-- ==== Sys2Proof/Machine/DictTable.lean ====
section
/-! DEFINITION. The object tables of the spec: one record per dictionary index (R19, R20, R37, R38), chapter by chapter. -/

namespace Sys2Proof.Machine

/-- Object records of chapter 00. -/
def objsIdentity : List Obj := [
  -- Identity (R7)
  ⟨0x1018, 1, 0x05, [
    ⟨0x01, 1, .u32, .const, 0x5A4C47, .any, false⟩,
    ⟨0x02, 1, .u32, .const, 0x2048, .any, false⟩,
    ⟨0x03, 1, .u8, .const, 0xB0, .any, false⟩,
    ⟨0x04, 1, .u64, .const, 0x0, .any, false⟩,
    ⟨0x05, 1, .u8, .const, 0x1, .any, false⟩]⟩]

/-- Object records of chapter 02. -/
def objsStates : List Obj := [
  -- CAN DAP (R50)
  ⟨0x1200, 1, 0x03, [
    ⟨0x01, 1, .u8, .rwp, 0x0, (.iv [(0, 3), (255, 255)]), false⟩,
    ⟨0x02, 1, .u32, .rwp, 0x6A0, .any, false⟩,
    ⟨0x03, 1, .u32, .rwp, 0x5A0, .any, false⟩]⟩,
  -- UDP DAP (R50)
  ⟨0x1210, 1, 0x02, [
    ⟨0x01, 1, .u16, .rwp, 0xC422, (.iv [(1024, 65535)]), false⟩,
    ⟨0x02, 1, .u8, .rwp, 0x3, (.bits 0x3), false⟩]⟩,
  -- HSPI DAP (R50)
  ⟨0x1220, 1, 0x01, [
    ⟨0x01, 1, .bool, .rwp, 0x1, (.iv [(0, 1)]), false⟩]⟩,
  -- DAP service (R50)
  ⟨0x1230, 1, 0x02, [
    ⟨0x01, 1, .u32, .rw, 0x1F4, (.iv [(10, 60000)]), false⟩,
    ⟨0x02, 1, .u8, .ro, 0x0, .any, false⟩]⟩,
  -- Device state (R55)
  ⟨0x2000, 1, 0x04, [
    ⟨0x01, 1, .u8, .ro, 0x0, .any, false⟩,
    ⟨0x02, 1, .u8, .rw, 0x1, (.iv [(1, 1), (2, 2)]), false⟩,
    ⟨0x03, 1, .bool, .rwp, 0x0, (.iv [(0, 1)]), false⟩,
    ⟨0x04, 1, .u8, .ro, 0x1, .any, false⟩]⟩,
  -- Store control (R64)
  ⟨0x2010, 1, 0x03, [
    ⟨0x01, 1, .u8, .wo, 0x0, (.iv [(1, 1), (2, 2), (3, 3)]), false⟩,
    ⟨0x02, 1, .u8, .ro, 0x0, .any, false⟩,
    ⟨0x03, 1, .u16, .ro, 0x0, .any, false⟩]⟩,
  -- Configuration copies (R64)
  ⟨0x2011, 1, 0x06, [
    ⟨0x01, 1, .u8, .ro, 0x0, .any, false⟩,
    ⟨0x02, 1, .u32, .ro, 0x0, .any, false⟩,
    ⟨0x03, 1, .u32, .ro, 0x0, .any, false⟩,
    ⟨0x04, 1, .u8, .ro, 0x0, .any, false⟩,
    ⟨0x05, 1, .u16, .ro, 0x0, .any, false⟩,
    ⟨0x06, 1, .u32, .ro, 0x0, .any, false⟩]⟩,
  -- Claim table (R66)
  ⟨0x2041, 1, 0xF6, [
    ⟨0x01, 246, .u32, .ro, 0x0, .any, false⟩]⟩]

/-- Object records of chapter 03. -/
def objsGeometry : List Obj := [
  -- Mounting (R76)
  ⟨0x3000, 1, 0x07, [
    ⟨0x01, 1, .fx32, .rwp, 0x0, (.iv [(-655360, 655360)]), false⟩,
    ⟨0x02, 1, .fx32, .rwp, 0x0, (.iv [(-655360, 655360)]), false⟩,
    ⟨0x03, 1, .fx32, .rwp, 0x0, (.iv [(-655360, 655360)]), false⟩,
    ⟨0x04, 1, .fx32, .rwp, 0xB333, (.iv [(13107, 327680)]), false⟩,
    ⟨0x05, 1, .fx32, .rw, 0x640000, (.iv [(327680, 39321600)]), false⟩,
    ⟨0x06, 1, .u8, .rwp, 0x0, (.iv [(0, 0), (1, 1)]), false⟩,
    ⟨0x07, 1, .u32, .rwp, 0x0, (.iv [(0, 500000)]), false⟩]⟩,
  -- Mesh S0 (R81)
  ⟨0x3100, 4, 0x05, [
    ⟨0x01, 1, .dom, .rw, 0x0, (.len 17180 17180 1), false⟩,
    ⟨0x02, 1, .u8, .wo, 0x0, (.iv [(1, 1)]), false⟩,
    ⟨0x03, 1, .u32, .ro, 0x0, .any, false⟩,
    ⟨0x04, 1, .u32, .ro, 0x0, .any, false⟩,
    ⟨0x05, 1, .u16, .ro, 0x0, .any, false⟩]⟩,
  -- Levelling (R86)
  ⟨0x3010, 1, 0x0A, [
    ⟨0x01, 1, .u8, .rwp, 0x1, (.iv [(0, 3)]), false⟩,
    ⟨0x02, 1, .fx32, .rw, 0x0, (.iv [(-327680, 327680)]), false⟩,
    ⟨0x03, 1, .fx32, .rwp, 0x30000, (.iv [(0, 393216)]), false⟩,
    ⟨0x04, 1, .u16, .rw, 0x14, (.iv [(0, 5000)]), false⟩,
    ⟨0x05, 1, .fx32, .rw, 0x140000, (.iv [(6554, 6553600)]), false⟩,
    ⟨0x06, 1, .u16, .rw, 0x7D0, (.iv [(100, 20000)]), false⟩,
    ⟨0x07, 1, .u16, .rw, 0x64, (.iv [(10, 1000)]), false⟩,
    ⟨0x08, 1, .fx32, .ro, 0x0, .any, false⟩,
    ⟨0x09, 1, .u8, .ro, 0x0, .any, false⟩,
    ⟨0x0A, 1, .u8, .rwp, 0xFF, (.iv [(0, 7), (255, 255)]), false⟩]⟩,
  -- Geometry L0 (R91)
  ⟨0x3300, 7, 0x15, [
    ⟨0x01, 1, .u8, .rw, 0x0, (.iv [(0, 3)]), false⟩,
    ⟨0x02, 1, .bool, .rw, 0x1, (.iv [(0, 1)]), false⟩,
    ⟨0x03, 1, .u16, .rw, 0x0, (.iv [(0, 8191)]), false⟩,
    ⟨0x04, 1, .u16, .rw, 0x0, (.iv [(0, 8191)]), false⟩,
    ⟨0x05, 1, .u16, .rw, 0x800, (.iv [(1, 8192)]), false⟩,
    ⟨0x06, 1, .u16, .rw, 0x400, (.iv [(1, 8192)]), false⟩,
    ⟨0x07, 1, .f32, .rw, 0xC24CCCCD, .any, false⟩,
    ⟨0x08, 1, .f32, .rw, 0x0, .any, false⟩,
    ⟨0x09, 1, .f32, .rw, 0x44800000, .any, false⟩,
    ⟨0x0A, 1, .f32, .rw, 0x0, .any, false⟩,
    ⟨0x0B, 1, .f32, .rw, 0xC24CCCCD, .any, false⟩,
    ⟨0x0C, 1, .f32, .rw, 0x44000000, .any, false⟩,
    ⟨0x0D, 1, .f32, .rw, 0x0, .any, false⟩,
    ⟨0x0E, 1, .f32, .rw, 0x0, .any, false⟩,
    ⟨0x0F, 1, .f32, .rw, 0x3F800000, .any, false⟩,
    ⟨0x10, 1, .fx32, .rw, 0xA0000, (.iv [(32768, 13107200)]), false⟩,
    ⟨0x11, 1, .fx32, .rw, 0x140000, (.iv [(65536, 13107200)]), false⟩,
    ⟨0x12, 1, .fx32, .rw, 0x10000, (.iv [(-3276800, 3276800)]), false⟩,
    ⟨0x13, 1, .fx32, .rw, 0xFFFF0000, (.iv [(-3276800, 3276800)]), false⟩,
    ⟨0x14, 1, .u8, .ro, 0x0, .any, false⟩,
    ⟨0x15, 1, .u32, .ro, 0x0, .any, false⟩]⟩,
  -- Class 0x00 (R112)
  ⟨0x3210, 2, 0x08, [
    ⟨0x01, 1, .u8, .rw, 0x1, (.iv [(0, 0), (1, 1), (2, 2)]), false⟩,
    ⟨0x02, 1, .u16, .rw, 0x0, (.iv [(0, 65535)]), false⟩,
    ⟨0x03, 1, .fx32, .rw, 0x4CCD, (.iv [(0, 327680)]), false⟩,
    ⟨0x04, 1, .fx32, .rw, 0x3333, (.iv [(0, 327680)]), false⟩,
    ⟨0x05, 1, .fx32, .rw, 0x10000, (.iv [(0, 3276800)]), false⟩,
    ⟨0x06, 1, .fx32, .rw, 0x4000, (.iv [(0, 131072)]), false⟩,
    ⟨0x07, 1, .u16, .rw, 0xFFFF, (.iv [(1, 65535)]), false⟩,
    ⟨0x08, 1, .fx32, .rw, 0x20000, (.iv [(0, 655360)]), false⟩]⟩,
  -- Class 0x00 (R112)
  ⟨0x3212, 1, 0x08, [
    ⟨0x01, 1, .u8, .rw, 0x1, (.iv [(0, 0), (1, 1), (2, 2)]), false⟩,
    ⟨0x02, 1, .u16, .rw, 0x0, (.iv [(0, 65535)]), false⟩,
    ⟨0x03, 1, .fx32, .rw, 0x4000, (.iv [(0, 327680)]), false⟩,
    ⟨0x04, 1, .fx32, .rw, 0x2666, (.iv [(0, 327680)]), false⟩,
    ⟨0x05, 1, .fx32, .rw, 0x8000, (.iv [(0, 3276800)]), false⟩,
    ⟨0x06, 1, .fx32, .rw, 0x4000, (.iv [(0, 131072)]), false⟩,
    ⟨0x07, 1, .u16, .rw, 0xFFFF, (.iv [(1, 65535)]), false⟩,
    ⟨0x08, 1, .fx32, .rw, 0x20000, (.iv [(0, 655360)]), false⟩]⟩,
  -- Class 0x00 (R112)
  ⟨0x3213, 1, 0x08, [
    ⟨0x01, 1, .u8, .rw, 0x1, (.iv [(0, 0), (1, 1), (2, 2)]), false⟩,
    ⟨0x02, 1, .u16, .rw, 0x0, (.iv [(0, 65535)]), false⟩,
    ⟨0x03, 1, .fx32, .rw, 0x3333, (.iv [(0, 327680)]), false⟩,
    ⟨0x04, 1, .fx32, .rw, 0x199A, (.iv [(0, 327680)]), false⟩,
    ⟨0x05, 1, .fx32, .rw, 0x20000, (.iv [(0, 3276800)]), false⟩,
    ⟨0x06, 1, .fx32, .rw, 0x3333, (.iv [(0, 131072)]), false⟩,
    ⟨0x07, 1, .u16, .rw, 0x4000, (.iv [(1, 65535)]), false⟩,
    ⟨0x08, 1, .fx32, .rw, 0x20000, (.iv [(0, 655360)]), false⟩]⟩,
  -- Class 0x00 (R112)
  ⟨0x3214, 1, 0x08, [
    ⟨0x01, 1, .u8, .rw, 0x1, (.iv [(0, 0), (1, 1), (2, 2)]), false⟩,
    ⟨0x02, 1, .u16, .rw, 0x0, (.iv [(0, 65535)]), false⟩,
    ⟨0x03, 1, .fx32, .rw, 0x4000, (.iv [(0, 327680)]), false⟩,
    ⟨0x04, 1, .fx32, .rw, 0x2666, (.iv [(0, 327680)]), false⟩,
    ⟨0x05, 1, .fx32, .rw, 0x20000, (.iv [(0, 3276800)]), false⟩,
    ⟨0x06, 1, .fx32, .rw, 0x3333, (.iv [(0, 131072)]), false⟩,
    ⟨0x07, 1, .u16, .rw, 0x6000, (.iv [(1, 65535)]), false⟩,
    ⟨0x08, 1, .fx32, .rw, 0x20000, (.iv [(0, 655360)]), false⟩]⟩]

/-- Object records of chapter 03. -/
def objsGeometry2 : List Obj := [
  -- Class 0x00 (R112)
  ⟨0x3215, 1, 0x08, [
    ⟨0x01, 1, .u8, .rw, 0x1, (.iv [(0, 0), (1, 1), (2, 2)]), false⟩,
    ⟨0x02, 1, .u16, .rw, 0x4000, (.iv [(0, 65535)]), false⟩,
    ⟨0x03, 1, .fx32, .rw, 0x199A, (.iv [(0, 327680)]), false⟩,
    ⟨0x04, 1, .fx32, .rw, 0x199A, (.iv [(0, 327680)]), false⟩,
    ⟨0x05, 1, .fx32, .rw, 0x8000, (.iv [(0, 3276800)]), false⟩,
    ⟨0x06, 1, .fx32, .rw, 0x199A, (.iv [(0, 131072)]), false⟩,
    ⟨0x07, 1, .u16, .rw, 0xFFFF, (.iv [(1, 65535)]), false⟩,
    ⟨0x08, 1, .fx32, .rw, 0x10000, (.iv [(0, 655360)]), false⟩]⟩,
  -- Class 0x00 (R112)
  ⟨0x3216, 1, 0x08, [
    ⟨0x01, 1, .u8, .rw, 0x2, (.iv [(0, 0), (1, 1), (2, 2)]), false⟩,
    ⟨0x02, 1, .u16, .rw, 0x4000, (.iv [(0, 65535)]), false⟩,
    ⟨0x03, 1, .fx32, .rw, 0x3333, (.iv [(0, 327680)]), false⟩,
    ⟨0x04, 1, .fx32, .rw, 0x199A, (.iv [(0, 327680)]), false⟩,
    ⟨0x05, 1, .fx32, .rw, 0x20000, (.iv [(0, 3276800)]), false⟩,
    ⟨0x06, 1, .fx32, .rw, 0x4CCD, (.iv [(0, 131072)]), false⟩,
    ⟨0x07, 1, .u16, .rw, 0xFFFF, (.iv [(1, 65535)]), false⟩,
    ⟨0x08, 1, .fx32, .rw, 0x20000, (.iv [(0, 655360)]), false⟩]⟩,
  -- Class 0x00 (R112)
  ⟨0x3217, 1, 0x08, [
    ⟨0x01, 1, .u8, .rw, 0x2, (.iv [(0, 0), (1, 1), (2, 2)]), false⟩,
    ⟨0x02, 1, .u16, .rw, 0x4000, (.iv [(0, 65535)]), false⟩,
    ⟨0x03, 1, .fx32, .rw, 0x4CCD, (.iv [(0, 327680)]), false⟩,
    ⟨0x04, 1, .fx32, .rw, 0x3333, (.iv [(0, 327680)]), false⟩,
    ⟨0x05, 1, .fx32, .rw, 0x20000, (.iv [(0, 3276800)]), false⟩,
    ⟨0x06, 1, .fx32, .rw, 0x4CCD, (.iv [(0, 131072)]), false⟩,
    ⟨0x07, 1, .u16, .rw, 0xFFFF, (.iv [(1, 65535)]), false⟩,
    ⟨0x08, 1, .fx32, .rw, 0x20000, (.iv [(0, 655360)]), false⟩]⟩,
  -- Class 0x00 (R112)
  ⟨0x3218, 8, 0x08, [
    ⟨0x01, 1, .u8, .rw, 0x0, (.iv [(0, 0), (1, 1), (2, 2)]), false⟩,
    ⟨0x02, 1, .u16, .rw, 0x0, (.iv [(0, 65535)]), false⟩,
    ⟨0x03, 1, .fx32, .rw, 0x0, (.iv [(0, 327680)]), false⟩,
    ⟨0x04, 1, .fx32, .rw, 0x0, (.iv [(0, 327680)]), false⟩,
    ⟨0x05, 1, .fx32, .rw, 0x0, (.iv [(0, 3276800)]), false⟩,
    ⟨0x06, 1, .fx32, .rw, 0x0, (.iv [(0, 131072)]), false⟩,
    ⟨0x07, 1, .u16, .rw, 0xFFFF, (.iv [(1, 65535)]), false⟩,
    ⟨0x08, 1, .fx32, .rw, 0x0, (.iv [(0, 655360)]), false⟩]⟩,
  -- Cut-off mask (R117)
  ⟨0x3020, 1, 0x03, [
    ⟨0x01, 1, .dom, .rw, 0x0, (.len 16 64 8), false⟩,
    ⟨0x02, 1, .fx32, .rw, 0x4CCD, (.iv [(0, 131072)]), false⟩,
    ⟨0x03, 1, .u16, .rw, 0x0, (.iv [(0, 65535)]), false⟩]⟩,
  -- Object input (R118)
  ⟨0x3200, 1, 0x10, [
    ⟨0x01, 1, .u16, .rwp, 0xC490, (.iv [(1024, 65535)]), false⟩,
    ⟨0x02, 1, .u8, .rwp, 0x3, (.bits 0x3), false⟩,
    ⟨0x03, 1, .u16, .rw, 0x96, (.iv [(20, 1000)]), false⟩,
    ⟨0x04, 1, .u16, .rw, 0x50, (.iv [(5, 500)]), false⟩,
    ⟨0x05, 1, .u16, .rw, 0x2, (.iv [(1, 20)]), false⟩,
    ⟨0x06, 1, .u8, .rw, 0x2, (.iv [(1, 10)]), false⟩,
    ⟨0x07, 1, .u16, .rw, 0xC8, (.iv [(0, 2000)]), false⟩,
    ⟨0x08, 1, .u16, .rw, 0x5, (.iv [(1, 50)]), false⟩,
    ⟨0x09, 1, .u32, .ro, 0x0, .any, false⟩,
    ⟨0x0A, 1, .u32, .ro, 0x0, .any, false⟩,
    ⟨0x0B, 1, .u8, .ro, 0x0, .any, false⟩,
    ⟨0x0C, 1, .u8, .ro, 0x1, .any, false⟩,
    ⟨0x0D, 1, .u32, .ro, 0x0, .any, false⟩,
    ⟨0x0E, 1, .u32, .ro, 0x0, .any, false⟩,
    ⟨0x0F, 1, .u32, .ro, 0x0, .any, false⟩,
    ⟨0x10, 1, .u32, .ro, 0x0, .any, false⟩]⟩]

--------------------

*Work order*.
Within the material above, show every line that includes "List".

*Expected output*.
def objsIdentity : List Obj := [
def objsStates : List Obj := [
def objsGeometry : List Obj := [
def objsGeometry2 : List Obj := [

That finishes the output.